Originally Published MDDI August 2004

Industry Perspectives



Like MD&DI, AdvaMed has grown up with the industry. As the voice of the industry, the association fosters innovation and helps to ensure industry progress.

Pamela G. Bailey

When the first issue of MD&DI came out 25 years ago, AdvaMed (the Advanced Medical Technology Association) was already celebrating its fifth anniversary. Medical technology regulation was still in its infancy, and AdvaMed was just beginning to find its voice as the leading advocate for the industry and for patient access to state-of-the-art medical technology.

Back then, we were known as the Health Industry Manufacturers Association, HIMA for short. But more than our name has changed since MD&DI first rolled off the presses a quarter century ago. In that time, advances in medical technology have transformed healthcare in the United States (and the world) by allowing for earlier detection of diseases and offering more-effective and less-invasive treatment options. As a result of these innovations, mortality and disability rates are declining, patient recovery times are decreasing, and overall life expectancy is increasing.

As medical technology has progressed over the years, so too has AdvaMed. Our image as a low-key, 
behind-the-scenes supporter of a small, niche constituency is gone. AdvaMed has become a champion of a vital and dynamic industry, representing the diverse needs of large multinational corporations, small start-ups, and everything in between. Our core mission is to promote the benefits of medical technology while breaking down barriers to patient access worldwide.

FDA: An Evolving Relationship

AdvaMed's mission when it comes to the Food and Drug Administration (FDA) has remained consistent over the years, but how the industry has interacted with the agency has had its ups and downs.

One of AdvaMed's earliest goals was to ensure that the regulatory controls in the Medical Device Amendments of 1976 were implemented in a way that would not stifle the innovative spirit of medical technology entrepreneurs and, by extension, threaten patient access to their technologies.

From the beginning, AdvaMed has worked to ensure that all FDA medical technology programs—premarket and postmarket—are developed and implemented in a transparent and straightforward fashion. This activity remains at the core of AdvaMed's regulatory mission.

Equally important, AdvaMed's job at times has been to remind the agency that, unlike the pharmaceutical industry, the medical technology industry is incredibly diverse and requires a more-flexible regulatory approach. AdvaMed has been a leader in resisting any efforts by FDA to take one-size-fits-all approaches that do not account for the great variety in our sector in terms of company size, product type, and complexity. 

While there is always a certain degree of tension between regulators and the regulated, AdvaMed and FDA recognize and respect the role each one plays in ensuring that safe and effective medical technologies are made available to patients in a timely and efficient manner.

That is not to say there haven't been periods of stress between our two organizations. During the early 1990s, AdvaMed frequently confronted the agency on the need to address the skyrocketing review times for PMAs and 510(k)s, as well as the need to address the agency's inconsistent and inappropriate enforcement tactics. However, AdvaMed's relationship with FDA moved beyond those policy differences. Both parties worked together to include much-needed reforms of medical technology regulations in the FDA Modernization Act of 1997 (FDAMA).
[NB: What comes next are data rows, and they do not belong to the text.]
/-- A lane in WAIT_REG runs again once everything it needs is there (05 R64, 08 R159). -/
def Thread.wakeRegs (t : Thread) : Thread :=
  match t.st with
  | .waitReg ns => if ns.all t.meets then { t with st := .runnable, age := 0 } else t
  | _ => t

/-! The vector datapath (02 R49, 12 R238). -/

/-- A core's matrix rail stands below 0.75 V. -/
def Core.low (c : Core) : Bool := decide (c.rail.raised.getD c.rail.v < 7500)

/-- Visible lanes of a slot have been given a result by the vector datapath (18 R371): where some ran tolerant the bundle counts
towards the samples, and on a low rail an error may still strike it, its shadows as well. -/
def State.vectorDone (s : State) (b sl : Nat) (lanes : List Nat) (dst : VecDst) : State :=
  let lanes := if (s.hdrOf b sl).pair then lanes.flatMap fun l => [l, l + 1] else lanes
  let mode (l : Nat) : BitVec 2 := (s.thread b sl l).region
  let tolerant := lanes.filter fun l => mode l == 2
  let low := (s.core b).low
  let checked := low && lanes.any fun l => mode l == 1
  if tolerant.isEmpty && !checked then s
  else
    let n := (s.core b).tolerant + 1
    let sampled := !tolerant.isEmpty && n % 64 == 0
    let s := if sampled then s.count (s.partOf b) 5 else s
    s.modCore b fun c =>
      { c with tolerant := if tolerant.isEmpty then c.tolerant else n % 64,
               vector := if low then some { slot := sl, dst, tolerant, checked, sampled } else none }

/-! Debug events (20 R395, R396). -/

/-- The low word of an event record (R396). -/
def eventInfo (kind sl idx code : Nat) : Nat := kind * 2 ^ 28 + sl * 2 ^ 22 + idx * 2 ^ 18 + code

/-- A debug crew whose lanes have all exited starts again (27 R433). -/
def State.restartDebug (s : State) (b : Nat) : State :=
  match s.crew b 63 with
  | some c => if c.team.isNone && c.live.isEmpty then s.setCrew b 63 (some (s.debugCrew b)) else s
  | none => s

/-- A record appended to a core's queue, or waiting for room in it; lanes that wait for one look again (R396). -/
def State.appendEvent (s : State) (b : Nat) (r : DWord) : State :=
  let c := s.core b
  if c.events.length < 8 && c.eventsWaiting.isEmpty then
    ((s.modCore b fun c => { c with events := c.events ++ [r] }).wakeUnits b).restartDebug b
  else s.modCore b fun c => { c with eventsWaiting := c.eventsWaiting ++ [r] }

/-- Lanes of a slot to which one event comes, one after another: those that have exited meanwhile, and the debug crew once it has started
again, it no longer reaches. `lost` says which lanes it leaves without a way on. -/
def State.eachLane (s : State) (b sl : Nat) (lanes : List Nat) (lost : Thread → Bool) (f : State → Lane → State) : State :=
  (lanes.foldl (fun (a : State × Bool) l =>
    let t := a.1.thread b sl l
    if a.2 || t.st == .exited then a else (f a.1 ⟨b, sl, l⟩, lost t)) (s, false)).1

/-- Lanes that trap one after another. -/
def State.trapEach (s : State) (b sl : Nat) (lanes : List Nat) (r : Nat → Trap) : State :=
  s.eachLane b sl lanes (fun t => !t.handles) fun s x => s.trapNow x (r x.lane) (s.laneThread x).pc

/-- An event of lanes (lane, TADDR) of a team crew: halted with one record, or without a debug crew a trap each (R396). -/
def State.raiseEvent (s : State) (b sl kind idx code : Nat) (lanes : List (Nat × DWord)) : State :=
  let lanes := lanes.filter fun x => (s.thread b sl x.1).st != .exited
  if lanes.isEmpty then s
  else
    let info := eventInfo kind sl idx code
    if (s.core b).debug then
      let pair := (s.hdrOf b sl).pair
      let s := s.modCrew b sl fun c => (List.range 32).foldl (fun (c : Crew) l =>
        if lanes.any (fun x => x.1 == l || pair && x.1 + 1 == l) then
          c.modThread l fun t => { t with st := .halted, age := 0, stepMark := false, watching := false }
        else c) c
      s.appendEvent b (BitVec.ofNat 64 (maskOf (lanes.flatMap fun x => if pair then [x.1, x.1 + 1] else [x.1]) * 2 ^ 32 + info))
    else if kind = 5 then s
    else s.trapEach b sl (lanes.map (·.1)) fun l =>
      { cause := 0x20 + (if kind = 3 then 1 else if kind = 4 then 2 else 0), info, addr := ((lanes.find? fun x => x.1 == l).map (·.2)).getD 0 }

/-- Marked lanes that have finished an instruction halt: a stepped lane with a kind 4 event, one that DHALT marked with
a kind 5 event, a lane in S mode without one (R395, R399). Without a debug crew none halts: a stepped lane in U mode traps, and a
mark raises nothing (R396). -/
def State.afterLanes (s : State) (b sl : Nat) (lanes : List Nat) : State :=
  let debug := (s.core b).debug
  let marked := lanes.filter fun l => ((s.thread b sl l).stepMark || debug && (s.thread b sl l).haltMark) && (s.thread b sl l).st == .runnable
  if marked.isEmpty then s
  else
    let inU := marked.filter fun l => !(s.thread b sl l).priv
    let stepped := inU.filter fun l => (s.thread b sl l).stepMark
    let halted := inU.filter fun l => !(s.thread b sl l).stepMark
    let s := marked.foldl (fun (s : State) l => s.modThread b sl l fun t =>
      if debug then { t with st := .halted, age := 0, stepMark := false } else { t with stepMark := false }) s
    (s.raiseEvent b sl 4 0 0 (stepped.map fun l => (l, 0))).raiseEvent b sl 5 0 0 (halted.map fun l => (l, 0))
Provisions in the law called for early and frequent dialogue between sponsors and reviewers during the premarket review process and required the agency to adopt a “least burdensome” approach to regulatory requirements. This law has fostered greater communications between FDA and manufacturers and has led to a more predictable and more consistent review process.

AdvaMed also backed codification of some FDA reengineering initiatives to streamline medical technology reviews. AdvaMed's relationship with the agency continues to evolve. The passage of the Medical Device User Fee and Modernization Act of 2002 (MDUFMA) marks the beginning of a new phase in our interactions with FDA. Now, more than ever, both parties are dependent upon each other for their growth and success. If the past decade is any indication, AdvaMed and FDA's relationship will change again as new and unforeseen issues confront our industry and the agency. Whatever the challenges, AdvaMed is committed to working with FDA to find creative solutions to achieve our mutual goal of ensuring timely patient access to the latest innovative medical technologies.
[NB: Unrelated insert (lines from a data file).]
/-! Errors in a core's own state, consumed when it is read (19 R382). -/

/-- Every live lane of a crew consumes an error, a pair through its visible lane (R382, R384). -/
def State.crewError (s : State) (b sl : Nat) : State :=
  match s.crew b sl with
  | none => s
  | some c => s.consumeEach b sl (c.live.filter fun l => !((s.hdrOf b sl).pair && l % 2 == 1))

/-- Opcodes that read the handle table: EXIT, WAITH, TESTH, CANCH, HTAG, the matrix instructions and those of the engines. -/
def readsHandles (opc : Nat) : Bool :=
  opc == 0x75 || decide (0x7B ≤ opc) && decide (opc ≤ 0x7E) || decide (0xA0 ≤ opc) && decide (opc ≤ 0xAB) ||
  decide (0xB0 ≤ opc) && decide (opc ≤ 0xB7)

/-! The vector datapath (07 R129). -/

/-- The opcodes of 07 R129's vector datapath. -/
def vectorOpcode (opc : Nat) : Bool :=
  decide (0x04 ≤ opc) && decide (opc ≤ 0x08) || decide (0x30 ≤ opc) && decide (opc ≤ 0x40) && !(opc == 0x36 || opc == 0x37 || opc == 0x39) ||
  decide (0x50 ≤ opc) && decide (opc ≤ 0x5B)

/-- Where a vector instruction puts its result: FCMP in a predicate. -/
def vectorDst (opc : Nat) (e : Enc) : VecDst := if opc = 0x38 then .pred e.predD else .reg e.d.toNat

/-- The words of an instruction read: one of them under a key ID with no key loaded is counted (09 R186). -/
def State.fetched (s : State) (x : Lane) (va n : Nat) : State :=
  match (List.range n).findSome? fun i => match s.translate x ((va + 4 * i) % 2 ^ 64) ((va + 4 * i) % 2 ^ 64) { align := 4, write := false, fetch := true } with
    | .mem (.glob pa) => if s.keyLoaded (paKey pa) then none else some pa
    | _ => none with
  | some pa => s.keyless (s.partOf x.core) pa
  | none => s

/-- The bundle at hand, its words read: of the vector datapath, the lanes it runs in are those whose guard is true (02 R49). -/
def State.facing (s : State) (b sl : Nat) (lanes : List Nat) (pc : DWord) (ws : List Word) : State :=
  let opc := (opcodeOf (ws.headD 0)).toNat
  match (if vectorOpcode opc then unpack ws else none) with
  | none => { s with cur := some { core := b, slot := sl, lanes, pc } }
  | some e =>
    let acts := lanes.filter fun l => e.guardHolds ((Encoding.spec opc e).q == .guard) (s.thread b sl l)
    { s with cur := some { core := b, slot := sl, lanes, pc, vec := acts.map fun l => (l, (s.thread b sl l).priv), dst := vectorDst opc e } }

/-- A bundle of a crew at its lanes' PC: its breakpoint, its fetch, its decode; where it reads a handle table that errs, the error is
consumed instead (19 R380, R382). -/
def State.issueLanes (s : State) (b sl : Nat) (lanes : List Nat) : Issued :=
  match lanes with
  | [] => .nothing s
  | l :: _ =>
    let pc := (s.thread b sl l).pc
    match s.breakpoint b sl lanes pc with
    | some (n, ls) => .nothing (s.raiseEvent b sl 2 n 0 (ls.map fun l => (l, pc)))
    | none =>
      match s.fetchFails b sl lanes with
      | some (va, ls) => .run { s with cur := some { core := b, slot := sl, lanes := ls, pc } } (.instructionFetchFault (BitVec.ofNat 64 va))
      | none =>
        match s.fetch ⟨b, sl, l⟩ with
        | .inr _ => .nothing s
        | .inl ws =>
          let s := (s.fetched ⟨b, sl, l⟩ pc.toNat ws.length).facing b sl lanes pc ws
          match decodeWords ws with
          | .ok i _ =>
            if (s.core b).badHandles && readsHandles (opcodeOf (ws.headD 0)).toNat then
              .nothing ((List.range 64).foldl (fun (s : State) sl => s.crewError b sl) { s.modCore b fun c => { c with badHandles := false } with cur := none })
            else .run s i
          | .illegalOpcode opc => .run s (.illegalOpcode opc)
          | .illegalEncoding sub bit => .bad s sub bit
          | .truncated => .nothing s

/-- The lanes of a bundle that issue in its slot: not those that halt at a breakpoint, nor those that go on waiting beside lanes whose
fetch fails (R321). -/
def State.issuing (s : State) (b sl : Nat) (lanes : List Nat) : List Nat :=
  match lanes with
  | [] => []
  | l :: _ => match s.breakpoint b sl lanes (s.thread b sl l).pc with
    | some _ => []
    | none => match s.fetchFails b sl lanes with
      | some (_, ls) => ls
      | none => lanes

/-! The second bundle of a slot (R319). -/

/-- Datapath classes. -/
inductive Datapath where
  | integer | vector | loadStore | control
  deriving DecidableEq, Repr

/-- The class of an opcode; none for those that never issue in a pair of bundles. -/
def Datapath.of (pair : Bool) (opc : Nat) : Option Datapath :=
  if vectorOpcode opc then some .vector
  else if opc ≤ 0x39 then some .integer
  else if 0x70 ≤ opc ∧ opc ≤ 0x7E then some .control
  else if 0x80 ≤ opc ∧ opc ≤ 0x8B then (if pair ∧ (opc = 0x81 ∨ opc = 0x82 ∨ opc = 0x83 ∨ opc = 0x85) then none else some .loadStore)
  else none

/-- The class of the instruction at a lane's PC. -/
def State.datapath (s : State) (x : Lane) : Option Datapath :=
  match s.fetch x with
  | .inl (w :: _) => Datapath.of (s.hdrOf x.core x.slot).pair (opcodeOf w).toNat
  | _ => none

/-- The second bundle of a crew's slot: from the RUNNABLE threads left out of the first, of another class (R319). -/
def State.secondBundle (s : State) (b sl : Nat) : List Nat :=
  match s.crew b sl with
  | none => []
  | some c =>
    let pair := (s.hdrOf b sl).pair
    let c := c.resorted s.cycle
    let first := c.bundle pair
    let c' := { c with threads := Vector.ofFn fun l => if first.contains l.val then { c.threads[l] with st := .waitUnit } else c.threads[l] }
    let second := c'.bundle pair
    let only (p : Thread → Bool) : Bool := !(first.any fun l => p (c.thread l)) || second.all fun l => p (c.thread l)
    match first, second with
    | l :: _, k :: _ =>
      -- lanes that stand back by YIELD, or that DSTEP did not release, stand back here too (R333, 20 R399)
      if !only (fun t => t.yielded == 0) || !only Thread.stepMark then [] else
      match s.datapath ⟨b, sl, l⟩, s.datapath ⟨b, sl, k⟩ with
      | some p, some q => if p = q then [] else second
      | _, _ => []
    | _, _ => []

/-- An issue slot given to a crew that its port chose (R320, R322), with `second` its second bundle's lanes: the first bundle. An error
in the crew's own state is consumed in the slot, and nothing issues (19 R382). -/
def State.issue (s : State) (b sl : Nat) (second : List Nat := []) : Issued :=
  match s.crew b sl with
  | none => .nothing s
  | some c =>
    if s.selectCrew b (sl % 4) ≠ some sl then .nothing s
    else
      let pair := (s.hdrOf b sl).pair
      let c := c.resorted s.cycle
      let s := if (s.core b).vector.isNone then s else s.modCore b fun c => { c with vector := none }
      if c.bad then .nothing ((s.setCrew b sl (some { c.aged pair [] s.cycle with bad := false })).crewError b sl)
      else
        let lanes := c.bundle pair
        (s.setCrew b sl (some (c.aged pair (s.issuing b sl lanes ++ s.issuing b sl second) s.cycle))).issueLanes b sl lanes

/-- The second bundle of the slot, as the first has left its lanes. -/
def State.issueSecond (s : State) (b sl : Nat) (lanes : List Nat) (pc : DWord) : Issued :=
  s.issueLanes b sl (lanes.filter fun l => (s.thread b sl l).st == .runnable && (s.thread b sl l).pc == pc)

/-- The bundle at hand has retired unless each of its lanes still waits to do its instruction (R322; log entry 80). Lanes that have done
it match a breakpoint again (20 R395), and those that the vector datapath gave a result, having neither waited nor trapped, are known
to it (02 R49). -/
def State.countRetired (s : State) : State :=
  match s.cur with
  | none => s
  | some cur =>
    let thread (l : Nat) : Thread := s.thread cur.core cur.slot l
    let done (l : Nat) : Bool := match (thread l).st with
      | .waitReg _ | .waitUnit | .parked _ => (thread l).pc != cur.pc
      | .halted => (thread l).pc != cur.pc
      | _ => true
    let lanes := cur.lanes.filter done
    let struck := cur.vec.filter fun v => (thread v.1).pc != cur.pc && (thread v.1).st != .exited && (thread v.1).priv == v.2
    let s := if struck.isEmpty then s else s.vectorDone cur.core cur.slot (struck.map (·.1)) cur.dst
    let s := lanes.foldl (fun (s : State) l =>
      if (s.thread cur.core cur.slot l).skipBp then s.both ⟨cur.core, cur.slot, l⟩ fun t => { t with skipBp := false } else s) s
    if lanes.isEmpty then s else s.modCrew cur.core cur.slot fun c => { c with behind := c.behind + 1 }

/-- An error of a lane of the vector bundle that a core retired last, its rail being low (02 R49, 12 R238): it reaches the result of a
tolerant lane, and a sampled bundle is found to differ; a checked lane is replayed, its result unharmed (log entry 86). -/
def State.vectorError (s : State) (b lane : Nat) (mask : DWord) : State :=
  match (s.core b).vector with
  | none => s
  | some v =>
    if mask = 0 then s
    else if v.tolerant.contains lane then
      let s := s.modThread b v.slot lane fun t => match v.dst with
        | .reg r => t.write r (t.reg r).tag.wide (t.value r (t.reg r).tag.wide ^^^ mask) (t.reg r).tag
        | .pred p => t.setPred p (t.pred p != mask.getLsbD 0)
      if v.sampled then (s.count (s.partOf b) 6).modCore b fun c => { c with vector := some { v with sampled := false } } else s
    else if v.checked then s.count (s.partOf b) 4
    else s

/-! Each move's end: instances that it lets complete, and the turns of deterministic mode (08 R159, R324). -/

/-- A DET team whose running crew has no RUNNABLE thread left switches, if another crew has one (R324). -/
def State.turn (s : State) (b : Nat) (t : Team) : State :=
  if !((s.launch t.part t.launch).map fun l => l.hdr.det).getD false || s.crewCanRun b t t.running then s
  else match t.slots with
    | [] => s
    | sl :: _ => s.detSwitch b sl

/-- Every crew of a core looked at after a move. -/
def State.regroupCore (s : State) (b : Nat) : State :=
  let c := s.core b
  let s := (c.teams.flatMap Team.slots).foldl (fun (s : State) sl => s.settle b sl) s
  let s := if c.debug then s.settle b 63 else s
  let s := if c.hits.isEmpty then s else s.watchDone b
  (s.core b).teams.foldl (fun (s : State) t => s.turn b t) s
Medicare: Clearing the Path to Adequate Reimbursement

While FDA-related issues have always been a primary focus for AdvaMed and its members, we now pay an equal amount of attention to the area of Medicare coverage and payment.

This new focus is one of the most significant changes to affect AdvaMed's mission over the past decade. Just a few years ago, many medical technology firms saw Medicare reimbursement as a secondary concern at times—if they thought about it at all! Now, most companies recognize the importance of developing a reimbursement strategy in tandem with a regulatory strategy. Some venture capital firms are even advising medical technology start-ups to devise a Medicare payment plan before coming up with a business plan.

AdvaMed has been the leader in policy development and advocacy in this area. We have raised awareness within the Centers for Medicare and Medicaid Services (CMS; Baltimore) on how its decisions can have a dramatic effect on the utilization of new medical technologies and their availability to patients. 

AdvaMed was successful in securing reforms to the hospital outpatient prospective payment system in the Balanced Budget Refinement Act of 1999, which established transitional “pass-through” payments for medical technologies. The next year, AdvaMed fought for the creation of a transitional payment system for new technologies used in the inpatient hospital setting as part of the Benefits Improvement and Protection Act of 2000. We also successfully fought for enactment of a more effective appeals process for adverse coverage decisions.

However, our most significant achievement in this area is the inclusion of several key medical technology provisions in the landmark Medicare Prescription Drug, Improvement, and Modernization Act of 2003 (MMA).

MMA sets strict time frames for CMS to make coverage decisions. It also streamlines the process for obtaining appropriate payment rates for new technologies. New procedures are also in place for determining the basis and amount of payment for clinical diagnostic laboratory tests.
In addition, MMA requires creation of a new Council of Technology and Innovation at CMS which will serve as a focal point for coverage, coding, and payment issues for new medical technology. The council will afford industry unprecedented access and input into the Medicare process.

Politics: A Respected Player in Healthcare Policy

AdvaMed's ability to move key pieces of legislation such as MDUFMA and MMA speaks to our growing influence with lawmakers and our success in positioning the association as an important player in the healthcare policy realm.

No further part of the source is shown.